• [ASSIGNMENT]:
Every line of the material is to be given again exactly.

'''

theorem Foot.padLatch {e d : Dev} {pm rm : Nat} {g : Nat} (h : K e d pm rm) (hp : sub 0x8 pm = true)
    (hr : sub 0x4000000000000000000000000000000000000000000000000000000000000000000000 rm = true) : K e (Dev.padLatch d g) pm rm := by
  refine K.lift h hp hr ?_
  clear h hp hr
  unfold Dev.padLatch
  all_goals repeat' first
    | with_reducible exact K.refl _ _ _
    | with_reducible assumption
    | ((with_reducible apply K.put); rotate_left; (first | assumption | exact R.mem_PAD_HOLD); decide)
    | ((with_reducible apply K.setPwr); rotate_left; decide)
    | with_reducible apply K.ite
    | ((with_reducible apply K.foldl); rotate_left; intro d x h; rotate_right)
    | ((with_reducible apply K.foldlFst); rotate_left; intro x y h; rotate_right)
    | ((with_reducible apply K.foldlSnd); rotate_left; intro x y h; rotate_right)
    | with_reducible apply K.fst_ite
    | with_reducible apply K.cond
    | with_reducible refine K.of_fst ?_ (by assumption)
    | with_reducible refine K.of_snd ?_ (by assumption)
    | (split)
    | dsimp only
    | (rw [Dev.mk_tag]; (with_reducible apply K.mk_pwr); rotate_left; decide)
    | (rw [Dev.mk_tag]; (with_reducible apply K.mkT); rotate_left; (intro p hq; cases p <;> first | exact absurd hq (by decide) | rfl | exact ⟨rfl, rfl⟩ | exact fun _ => ⟨rfl, rfl⟩); exact fun w => w)

theorem Foot.tryLower {e d : Dev} {pm rm : Nat} (h : K e d pm rm) (hp : sub 0x8 pm = true)
    (hr : sub 0x0 rm = true) : K e (Dev.tryLower d) pm rm := by
  refine K.lift h hp hr ?_
  clear h hp hr
  unfold Dev.tryLower
  extract_lets x1 x2
  clear_value (g1 : x1 = _) (g2 : x2 = _)
  refine K.cutEq d 0x8 0x0 g1 ?_ (fun h1 => ?_)
  rotate_left
  clear g1
  refine K.cutEq d 0x8 0x0 g2 ?_ (fun h2 => ?_)
  rotate_left
  clear g2
  all_goals repeat' first
    | with_reducible exact K.refl _ _ _
    | with_reducible assumption
    | ((with_reducible apply K.setPwr); rotate_left; decide)
    | ((with_reducible apply Foot.vregRequest); rotate_left; decide; decide)
    | with_reducible apply K.ite
    | ((with_reducible apply K.foldl); rotate_left; intro d x h; rotate_right)
    | ((with_reducible apply K.foldlFst); rotate_left; intro x y h; rotate_right)
    | ((with_reducible apply K.foldlSnd); rotate_left; intro x y h; rotate_right)
    | with_reducible apply K.fst_ite
    | with_reducible apply K.cond
    | with_reducible refine K.of_fst ?_ (by assumption)
    | with_reducible refine K.of_snd ?_ (by assumption)
    | (split)
    | dsimp only
    | (rw [Dev.mk_tag]; (with_reducible apply K.mk_pwr); rotate_left; decide)
    | (rw [Dev.mk_tag]; (with_reducible apply K.mkT); rotate_left; (intro p hq; cases p <;> first | exact absurd hq (by decide) | rfl | exact ⟨rfl, rfl⟩ | exact fun _ => ⟨rfl, rfl⟩); exact fun w => w)

theorem Foot.setBanks {e d : Dev} {pm rm : Nat} {s : Nat} (h : K e d pm rm) (hp : sub 0x800002a pm = true)
    (hr : sub 0x3f5a800000000040000400000000000000000000080000 rm = true) : K e (Dev.setBanks d s) pm rm := by
  refine K.lift h hp hr ?_
  clear h hp hr
  unfold Dev.setBanks
  extract_lets x1
  clear_value (g1 : x1 = _)
  refine K.cutEq d 0x800002a 0x3f5a800000000040000400000000000000000000080000 g1 ?_ (fun h1 => ?_)
  rotate_left
  clear g1
  all_goals repeat' first
    | with_reducible exact K.refl _ _ _
    | with_reducible assumption
    | ((with_reducible apply K.setPwr); rotate_left; decide)
    | ((with_reducible apply Foot.bankRequest); rotate_left; decide; decide)
    | with_reducible apply K.ite
    | ((with_reducible apply K.each); rotate_left; intro d x h; rotate_right)
    | ((with_reducible apply K.foldl); rotate_left; intro d x h; rotate_right)
    | ((with_reducible apply K.foldlFst); rotate_left; intro x y h; rotate_right)
    | ((with_reducible apply K.foldlSnd); rotate_left; intro x y h; rotate_right)
    | with_reducible apply K.fst_ite
    | with_reducible apply K.cond
    | with_reducible refine K.of_fst ?_ (by assumption)
    | with_reducible refine K.of_snd ?_ (by assumption)
    | (split)
    | dsimp only
    | (rw [Dev.mk_tag]; (with_reducible apply K.mk_log); rotate_left; decide)
    | (rw [Dev.mk_tag]; (with_reducible apply K.mk_pwr); rotate_left; decide)
    | (rw [Dev.mk_tag]; (with_reducible apply K.mk_ls); rotate_left; decide; (first | exact .inl rfl | exact .inl ⟨rfl, rfl⟩ | exact .inr ⟨by decide, by (intro w; first | exact w | exact Memory.wf_write _ _ w | exact Memory.wf_clear _ _ w | exact Memory.wf_filter _ w | exact Memory.wf_set _ _ w)⟩))
    | (rw [Dev.mk_tag]; (with_reducible apply K.mkT); rotate_left; (intro p hq; cases p <;> first | exact absurd hq (by decide) | rfl | exact ⟨rfl, rfl⟩ | exact fun _ => ⟨rfl, rfl⟩); exact fun w => w)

'''

• [SOLUTION TO THE EXERCISE]:
theorem Foot.padLatch {e d : Dev} {pm rm : Nat} {g : Nat} (h : K e d pm rm) (hp : sub 0x8 pm = true)
    (hr : sub 0x4000000000000000000000000000000000000000000000000000000000000000000000 rm = true) : K e (Dev.padLatch d g) pm rm := by
  refine K.lift h hp hr ?_
  clear h hp hr
  unfold Dev.padLatch
  all_goals repeat' first
    | with_reducible exact K.refl _ _ _
    | with_reducible assumption
    | ((with_reducible apply K.put); rotate_left; (first | assumption | exact R.mem_PAD_HOLD); decide)
    | ((with_reducible apply K.setPwr); rotate_left; decide)
    | with_reducible apply K.ite
    | ((with_reducible apply K.foldl); rotate_left; intro d x h; rotate_right)
    | ((with_reducible apply K.foldlFst); rotate_left; intro x y h; rotate_right)
    | ((with_reducible apply K.foldlSnd); rotate_left; intro x y h; rotate_right)
    | with_reducible apply K.fst_ite
    | with_reducible apply K.cond
    | with_reducible refine K.of_fst ?_ (by assumption)
    | with_reducible refine K.of_snd ?_ (by assumption)
    | (split)
    | dsimp only
    | (rw [Dev.mk_tag]; (with_reducible apply K.mk_pwr); rotate_left; decide)
    | (rw [Dev.mk_tag]; (with_reducible apply K.mkT); rotate_left; (intro p hq; cases p <;> first | exact absurd hq (by decide) | rfl | exact ⟨rfl, rfl⟩ | exact fun _ => ⟨rfl, rfl⟩); exact fun w => w)

theorem Foot.tryLower {e d : Dev} {pm rm : Nat} (h : K e d pm rm) (hp : sub 0x8 pm = true)
    (hr : sub 0x0 rm = true) : K e (Dev.tryLower d) pm rm := by
  refine K.lift h hp hr ?_
  clear h hp hr
  unfold Dev.tryLower
  extract_lets x1 x2
  clear_value (g1 : x1 = _) (g2 : x2 = _)
  refine K.cutEq d 0x8 0x0 g1 ?_ (fun h1 => ?_)
  rotate_left
  clear g1
  refine K.cutEq d 0x8 0x0 g2 ?_ (fun h2 => ?_)
  rotate_left
  clear g2
  all_goals repeat' first
    | with_reducible exact K.refl _ _ _
    | with_reducible assumption
    | ((with_reducible apply K.setPwr); rotate_left; decide)
    | ((with_reducible apply Foot.vregRequest); rotate_left; decide; decide)
    | with_reducible apply K.ite
    | ((with_reducible apply K.foldl); rotate_left; intro d x h; rotate_right)
    | ((with_reducible apply K.foldlFst); rotate_left; intro x y h; rotate_right)
    | ((with_reducible apply K.foldlSnd); rotate_left; intro x y h; rotate_right)
    | with_reducible apply K.fst_ite
    | with_reducible apply K.cond
    | with_reducible refine K.of_fst ?_ (by assumption)
    | with_reducible refine K.of_snd ?_ (by assumption)
    | (split)
    | dsimp only
    | (rw [Dev.mk_tag]; (with_reducible apply K.mk_pwr); rotate_left; decide)
    | (rw [Dev.mk_tag]; (with_reducible apply K.mkT); rotate_left; (intro p hq; cases p <;> first | exact absurd hq (by decide) | rfl | exact ⟨rfl, rfl⟩ | exact fun _ => ⟨rfl, rfl⟩); exact fun w => w)

theorem Foot.setBanks {e d : Dev} {pm rm : Nat} {s : Nat} (h : K e d pm rm) (hp : sub 0x800002a pm = true)
    (hr : sub 0x3f5a800000000040000400000000000000000000080000 rm = true) : K e (Dev.setBanks d s) pm rm := by
  refine K.lift h hp hr ?_
  clear h hp hr
  unfold Dev.setBanks
  extract_lets x1
  clear_value (g1 : x1 = _)
  refine K.cutEq d 0x800002a 0x3f5a800000000040000400000000000000000000080000 g1 ?_ (fun h1 => ?_)
  rotate_left
  clear g1
  all_goals repeat' first
    | with_reducible exact K.refl _ _ _
    | with_reducible assumption
    | ((with_reducible apply K.setPwr); rotate_left; decide)
    | ((with_reducible apply Foot.bankRequest); rotate_left; decide; decide)
    | with_reducible apply K.ite
    | ((with_reducible apply K.each); rotate_left; intro d x h; rotate_right)
    | ((with_reducible apply K.foldl); rotate_left; intro d x h; rotate_right)
    | ((with_reducible apply K.foldlFst); rotate_left; intro x y h; rotate_right)
    | ((with_reducible apply K.foldlSnd); rotate_left; intro x y h; rotate_right)
    | with_reducible apply K.fst_ite
    | with_reducible apply K.cond
    | with_reducible refine K.of_fst ?_ (by assumption)
    | with_reducible refine K.of_snd ?_ (by assumption)
    | (split)
    | dsimp only
    | (rw [Dev.mk_tag]; (with_reducible apply K.mk_log); rotate_left; decide)
    | (rw [Dev.mk_tag]; (with_reducible apply K.mk_pwr); rotate_left; decide)
    | (rw [Dev.mk_tag]; (with_reducible apply K.mk_ls); rotate_left; decide; (first | exact .inl rfl | exact .inl ⟨rfl, rfl⟩ | exact .inr ⟨by decide, by (intro w; first | exact w | exact Memory.wf_write _ _ w | exact Memory.wf_clear _ _ w | exact Memory.wf_filter _ w | exact Memory.wf_set _ _ w)⟩))
    | (rw [Dev.mk_tag]; (with_reducible apply K.mkT); rotate_left; (intro p hq; cases p <;> first | exact absurd hq (by decide) | rfl | exact ⟨rfl, rfl⟩ | exact fun _ => ⟨rfl, rfl⟩); exact fun w => w)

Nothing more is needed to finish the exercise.